[Task goal]
Starting at the line that holds "simp [finalizeFrame, hp, ho]" and stopping at the line that holds "skipFlags := (c.skipFlags.set", restate the records below word for word, with both of those lines included.

Supplied information START

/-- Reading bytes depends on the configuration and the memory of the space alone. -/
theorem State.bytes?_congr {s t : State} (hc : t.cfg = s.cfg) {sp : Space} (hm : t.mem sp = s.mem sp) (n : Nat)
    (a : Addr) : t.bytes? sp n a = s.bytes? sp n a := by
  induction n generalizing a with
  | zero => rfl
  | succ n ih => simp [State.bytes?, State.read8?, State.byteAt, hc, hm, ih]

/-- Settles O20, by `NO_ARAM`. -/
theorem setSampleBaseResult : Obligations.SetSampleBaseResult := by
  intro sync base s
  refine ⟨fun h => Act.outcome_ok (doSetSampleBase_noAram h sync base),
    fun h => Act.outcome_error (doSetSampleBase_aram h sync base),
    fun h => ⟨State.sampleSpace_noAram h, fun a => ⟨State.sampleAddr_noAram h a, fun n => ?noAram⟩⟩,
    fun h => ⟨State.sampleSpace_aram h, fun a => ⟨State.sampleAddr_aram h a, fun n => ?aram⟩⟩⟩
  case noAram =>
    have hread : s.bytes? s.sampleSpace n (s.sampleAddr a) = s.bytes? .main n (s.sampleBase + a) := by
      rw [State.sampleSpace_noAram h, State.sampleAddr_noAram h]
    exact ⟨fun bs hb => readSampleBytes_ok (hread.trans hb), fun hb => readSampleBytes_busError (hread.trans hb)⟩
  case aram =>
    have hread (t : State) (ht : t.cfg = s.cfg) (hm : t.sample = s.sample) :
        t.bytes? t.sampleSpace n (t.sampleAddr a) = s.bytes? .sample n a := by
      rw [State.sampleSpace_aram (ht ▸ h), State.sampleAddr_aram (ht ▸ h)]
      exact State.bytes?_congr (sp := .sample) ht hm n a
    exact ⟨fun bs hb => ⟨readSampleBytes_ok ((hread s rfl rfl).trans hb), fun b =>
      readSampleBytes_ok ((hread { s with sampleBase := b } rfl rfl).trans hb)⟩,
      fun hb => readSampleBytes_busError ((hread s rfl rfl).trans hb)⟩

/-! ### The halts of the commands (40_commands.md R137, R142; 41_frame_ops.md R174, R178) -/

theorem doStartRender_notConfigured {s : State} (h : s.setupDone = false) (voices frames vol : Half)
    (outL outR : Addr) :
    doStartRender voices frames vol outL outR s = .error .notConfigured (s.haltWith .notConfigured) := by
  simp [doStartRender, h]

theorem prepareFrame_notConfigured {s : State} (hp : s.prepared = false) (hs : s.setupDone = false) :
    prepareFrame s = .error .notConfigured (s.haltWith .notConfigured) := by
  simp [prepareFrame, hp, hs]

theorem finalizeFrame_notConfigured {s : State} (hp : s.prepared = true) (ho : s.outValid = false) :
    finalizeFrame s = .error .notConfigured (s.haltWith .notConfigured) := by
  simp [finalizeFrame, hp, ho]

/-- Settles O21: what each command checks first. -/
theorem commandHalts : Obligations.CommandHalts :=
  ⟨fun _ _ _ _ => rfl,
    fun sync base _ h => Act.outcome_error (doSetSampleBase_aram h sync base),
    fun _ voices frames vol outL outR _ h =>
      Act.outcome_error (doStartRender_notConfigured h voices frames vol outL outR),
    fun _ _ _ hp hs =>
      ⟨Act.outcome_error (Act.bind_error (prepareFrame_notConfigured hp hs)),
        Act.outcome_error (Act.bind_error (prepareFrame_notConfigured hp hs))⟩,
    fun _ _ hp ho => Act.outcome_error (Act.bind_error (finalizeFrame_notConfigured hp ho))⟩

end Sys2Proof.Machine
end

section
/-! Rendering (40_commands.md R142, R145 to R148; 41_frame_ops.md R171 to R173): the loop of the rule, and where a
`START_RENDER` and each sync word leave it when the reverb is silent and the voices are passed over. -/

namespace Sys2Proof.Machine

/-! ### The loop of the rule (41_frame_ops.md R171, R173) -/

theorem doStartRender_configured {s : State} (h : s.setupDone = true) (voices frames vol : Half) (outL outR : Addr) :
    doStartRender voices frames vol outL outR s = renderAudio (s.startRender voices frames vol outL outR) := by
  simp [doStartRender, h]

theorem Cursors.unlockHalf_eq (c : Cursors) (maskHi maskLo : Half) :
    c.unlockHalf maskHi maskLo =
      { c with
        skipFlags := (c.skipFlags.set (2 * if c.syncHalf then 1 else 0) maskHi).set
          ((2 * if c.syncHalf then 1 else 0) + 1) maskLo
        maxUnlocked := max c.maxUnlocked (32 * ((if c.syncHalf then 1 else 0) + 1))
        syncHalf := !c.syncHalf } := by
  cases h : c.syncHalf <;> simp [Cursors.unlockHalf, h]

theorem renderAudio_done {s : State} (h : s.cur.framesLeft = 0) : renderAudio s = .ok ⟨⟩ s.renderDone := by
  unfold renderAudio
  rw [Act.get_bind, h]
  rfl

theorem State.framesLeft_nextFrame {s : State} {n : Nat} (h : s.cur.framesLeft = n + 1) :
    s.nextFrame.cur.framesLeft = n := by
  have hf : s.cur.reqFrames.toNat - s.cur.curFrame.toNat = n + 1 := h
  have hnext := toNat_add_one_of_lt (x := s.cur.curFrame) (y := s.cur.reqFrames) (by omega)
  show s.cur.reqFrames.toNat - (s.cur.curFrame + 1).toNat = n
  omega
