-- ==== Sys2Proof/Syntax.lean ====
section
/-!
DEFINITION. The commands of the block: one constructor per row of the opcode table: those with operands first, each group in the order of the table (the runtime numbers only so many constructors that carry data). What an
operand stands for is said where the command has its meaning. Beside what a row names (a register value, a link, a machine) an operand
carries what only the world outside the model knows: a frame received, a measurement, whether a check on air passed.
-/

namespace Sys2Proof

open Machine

Supplied information END

[Reply to the exercise]
  simp [finalizeFrame, hp, ho]

/-- Settles O21: what each command checks first. -/
theorem commandHalts : Obligations.CommandHalts :=
  ⟨fun _ _ _ _ => rfl,
    fun sync base _ h => Act.outcome_error (doSetSampleBase_aram h sync base),
    fun _ voices frames vol outL outR _ h =>
      Act.outcome_error (doStartRender_notConfigured h voices frames vol outL outR),
    fun _ _ _ hp hs =>
      ⟨Act.outcome_error (Act.bind_error (prepareFrame_notConfigured hp hs)),
        Act.outcome_error (Act.bind_error (prepareFrame_notConfigured hp hs))⟩,
    fun _ _ hp ho => Act.outcome_error (Act.bind_error (finalizeFrame_notConfigured hp ho))⟩

end Sys2Proof.Machine
end

section
/-! Rendering (40_commands.md R142, R145 to R148; 41_frame_ops.md R171 to R173): the loop of the rule, and where a
`START_RENDER` and each sync word leave it when the reverb is silent and the voices are passed over. -/

namespace Sys2Proof.Machine

/-! ### The loop of the rule (41_frame_ops.md R171, R173) -/

theorem doStartRender_configured {s : State} (h : s.setupDone = true) (voices frames vol : Half) (outL outR : Addr) :
    doStartRender voices frames vol outL outR s = renderAudio (s.startRender voices frames vol outL outR) := by
  simp [doStartRender, h]

theorem Cursors.unlockHalf_eq (c : Cursors) (maskHi maskLo : Half) :
    c.unlockHalf maskHi maskLo =
      { c with
        skipFlags := (c.skipFlags.set (2 * if c.syncHalf then 1 else 0) maskHi).set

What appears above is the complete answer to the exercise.